/-- Whether a demand for a step is not merged into one that is under way or due: an L4 pre-empts an L3 (R426). -/
def unmerged (step : Nat) (s : State) : Bool :=
  match s.shd.due with
  | some e => decide (e.step < step)
  | none => s.shd.cycleUntil.isNone && (s.shd.warm.isNone || step == 4)

/-- A step is demanded, or merged (R426). -/
def demand (d : DueStep) (s : State) : State :=
  if unmerged d.step s then { s with shd := { s.shd with due := some d } } else s

/-- The function stays faulted: after a halt, or while a step is withheld (R421). -/
def stayFaulted (fn inst : Nat) (s : State) : State :=
  { s with shd := { s.shd with faulted := if s.shd.faulted.contains (fn, inst) then s.shd.faulted else s.shd.faulted ++ [(fn, inst)] } }

/-- Step 4 of the pseudocode of R421: L4 within its limit, else ESCALATION_HALT. -/
def escalateL4 (fn inst : Nat) (s : State) : State :=
  if recLim s 5 1 ≤ (l4Hist s).length then
    stayFaulted fn inst (logEvent 0x05 3 [BitVec.ofNat 8 fn, BitVec.ofNat 8 inst]
      { s with shd := { s.shd with halted := true } } fn inst)
  else if autoAllowed s 4 then dropL2s (demand ⟨4, fn, inst, 2, s.clk.elapsed⟩ (if unmerged 4 s then recordL4 s else s))
  else stayFaulted fn inst (logStep fn inst 4 2 s)

/-- The pseudocode of R421 beyond L2. A demand that is merged takes no step of its own and enters no history (log entry 197). -/
def escalate (fn inst : Nat) (s : State) : State :=
  let hist := pruned s.clk.elapsed (recLim s 1 4) s.shd.l3Hist
  if fn = fnStore ∨ recLim s 0 1 ≤ hist.length then escalateL4 fn inst s
  else if autoAllowed s 3 then
    dropL2s (demand ⟨3, fn, inst, 1, s.clk.elapsed⟩ (if unmerged 3 s then { s with shd := { s.shd with l3Hist := s.clk.elapsed :: hist } } else s))
  else stayFaulted fn inst (logStep fn inst 3 2 s)

/-- Canvas cores that entered L2 within the last second. -/
def coresInL2 (s : State) : Nat :=
  (s.shd.l2.filter (fun x => x.1 == 7 && decide (s.clk.elapsed < x.2.2 + secCycles))).length

/-- The pseudocode of R421 from L2 on; all four Canvas cores in L2 within 1 s are an L3. -/
def ladder (fn inst : Nat) (s : State) : State :=
  if hasL2 fn then
    let k := l2Key fn inst
    let hist := pruned s.clk.elapsed (recCfg s fn 4 4) (sget (fun _ => []) s.shd.l2Hist k)
    if hist.length < recCfg s fn 3 1 then
      let s1 := doL2 fn inst { s with shd := { s.shd with
        l2Hist := sset (fun _ => []) s.shd.l2Hist k (s.clk.elapsed :: hist) } }
      if fn = fnCore ∧ 4 ≤ coresInL2 s1 then escalate fn inst s1 else s1
    else escalate fn inst s
  else escalate fn inst s

/-- Whether a fault is acted on now: the function exists, has no step under way and does not stay faulted; during a warm reset
only those that Shed detects itself (R426). -/
def faultTaken (s : State) (fn inst : Nat) : Bool :=
  instExists s fn inst && !outOfService s fn inst && s.ctl.mode != .m0 &&
  !(s.shd.l1.any (fun x => x.1 == fn && x.2.1 == inst)) &&
  (((s.shd.warm.map (·.easel)).getD true) || fn == fnStore || (fn == fnDomain && inst == 5))

/-- A function faults (R421): L1 where it has one, else the ladder from L2. -/
def fault (fn inst : Nat) (s : State) : State :=
  if faultTaken s fn inst then
    let tries := recCfg s fn 0 1
    if hasL1 fn ∧ 0 < tries then
      countStep fn 1 { s with shd := { s.shd with
        l1 := s.shd.l1 ++ [(fn, inst, tries, s.clk.elapsed + recCfg s fn 1 2 * msCycles)] } }
    else ladder fn inst s
  else s

/-- L1_RETRY_TIMER (R419): the failed operation is retried; a success is logged, the last failure goes on to L2. -/
def execL1RetryTimer (fn inst : Nat) (ok : Bool) (s : State) : Host.Outcome State Fault Refusal :=
  match s.shd.l1.find? (fun x => x.1 == fn && x.2.1 == inst) with
  | some x =>
    let s1 := advanceElapsed x.2.2.2 s
    let rest := s1.shd.l1.filter (fun y => !(y.1 == fn && y.2.1 == inst))
    let s2 := { s1 with shd := { s1.shd with l1 := rest } }
    if ok then done s (logStep fn inst 1 0 s2)
    else if 1 < x.2.2.1 then
      done s { s1 with shd := { s1.shd with
        l1 := rest ++ [(fn, inst, x.2.2.1 - 1, s1.clk.elapsed + recCfg s fn 1 2 * msCycles)] } }
    else done s (ladder fn inst s2)
  | none => done s s

/-! ### Detectors (Table 17-5) -/

/-- Whether a domain is powered and not held in reset. -/
def domainOn (s : State) (d : Nat) : Bool :=
  match s.ctl.domains[d]? with
  | some .on | some .hold | some .rx => true
  | _ => false

/-- EASEL_WATCHDOG_EXPIRY (R420). -/
def execEaselWatchdogExpiry (s : State) : Host.Outcome State Fault Refusal :=
  if s.eas.next.isSome then done s (fault fnEasel 0 s) else done s s

/-- EASEL_OVERRUN_LIMIT (R232): four consecutive overrun slots. -/
def execEaselOverrunLimit (s : State) : Host.Outcome State Fault Refusal :=
  if 4 ≤ s.eas.overruns then done s (fault fnEasel 0 { s with eas := { s.eas with overruns := 0 } }) else done s s

/-- CANVAS_CORE_WATCHDOG_EXPIRY (R420): while D4 is on. -/
def execCanvasCoreWatchdogExpiry (core : Nat) (s : State) : Host.Outcome State Fault Refusal :=
  if domainOn s 4 then done s (fault fnCore core s) else done s s

/-- GESSO_WATCHDOG_EXPIRY (R420): while D2 is on. -/
def execGessoWatchdogExpiry (s : State) : Host.Outcome State Fault Refusal :=
  if domainOn s 2 then done s (fault fnGesso 0 s) else done s s

/-- OPERATION_OVERDUE (R420): an operation of Trellis, Riddle, Glaze or the cipher engine, while D3 is on. -/
def execOperationOverdue (fn : Nat) (s : State) : Host.Outcome State Fault Refusal :=
  if domainOn s 3 ∧ (fn = fnTrellis ∨ fn = fnRiddle ∨ fn = fnGlaze ∨ (fn = fnCipher ∧ s.sec.cipher.cmd.isSome)) then
    done s (fault fn 0 s)
  else done s s

/-- STORE_POISON_BURST (R420): while D5 is on. -/
def execStorePoisonBurst (s : State) : Host.Outcome State Fault Refusal :=
  if domainOn s 5 then done s (fault fnStore 0 s) else done s s

/-- Supply window of a domain in mV: that of its rail (Table 19-1, log entry 195). -/
def domainWindow (d : Nat) : Nat × Nat :=
  match d with
  | 1 | 2 | 3 | 4 | 11 => (736, 864)
  | 5 => (1045, 1155)
  | 6 => (828, 972)
  | _ => (1140, 1260)

/-- DOMAIN_EXCURSION (R408, R458): a domain that is on has been outside its window for 20 us. -/
def execDomainExcursion (domain mv : Nat) (s : State) : Host.Outcome State Fault Refusal :=
  if 2 ≤ domain ∧ domainOn s domain ∧ (mv < (domainWindow domain).1 ∨ (domainWindow domain).2 < mv) then
    done s (fault fnDomain domain (logEvent 0x0B 2 (beOct 1 domain ++ beOct 2 mv) s fnDomain domain))
  else done s s

/-! ### Requests (R425) -/

/-- The checks of RECOVER_REQUEST that come after those of every write: OPERATOR may ask only for L2; the function, the
instance and the step must exist. -/
def recoverFault (role : Nat) (v : Octets) (s : State) : List (Nat × Nat) :=
  let fn := fieldNat v 0 1
  let step := fieldNat v 2 1
  failIf (role == 1 && step != 2) stAccessDenied (roleNumber role) ++
  failIf (step < 2 || 4 < step || !instExists s fn (fieldNat v 1 1) || (step == 2 && !hasL2 fn)) stOutOfRange

/-- A requested step: L2 at once, not entered in any history; L3 and L4 10 ms after the response (R425). -/
def recoverRequest (v : Octets) (s : State) : State :=
  let fn := fieldNat v 0 1
  let inst := fieldNat v 1 1
  let step := fieldNat v 2 1
  if step = 2 then (if inL2 s fn inst then s else doL2 fn inst s)
  else demand ⟨step, fn, inst, 6, s.clk.elapsed + 10 * msCycles⟩ s

/-- RECOVER_REQUEST_ASSERT (R425, R426): the requested step falls due, and every L2 under way is dropped. -/
def execRecoverRequestAssert (s : State) : Host.Outcome State Fault Refusal :=
  match s.shd.due with
  | some d =>
    if d.cause = 6 then
      let s1 := advanceElapsed d.at_ s
      done s (dropL2s { s1 with shd := { s1.shd with due := some { d with at_ := s1.clk.elapsed } } })
    else done s s
  | none => done s s

/-- RECOVERY_RELEASE (R421): ends the halt and clears the L3 and L4 histories. -/
def recoveryRelease (s : State) : State :=
  setL4Hist [] { s with shd := { s.shd with halted := false, l3Hist := [], faulted := [] } }

end Sys2Proof.Machine
end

## WORK ORDER
Find every line above that includes the word "role", then state how many there are and nothing more.

## SOLUTION FOR THIS PROBLEM
2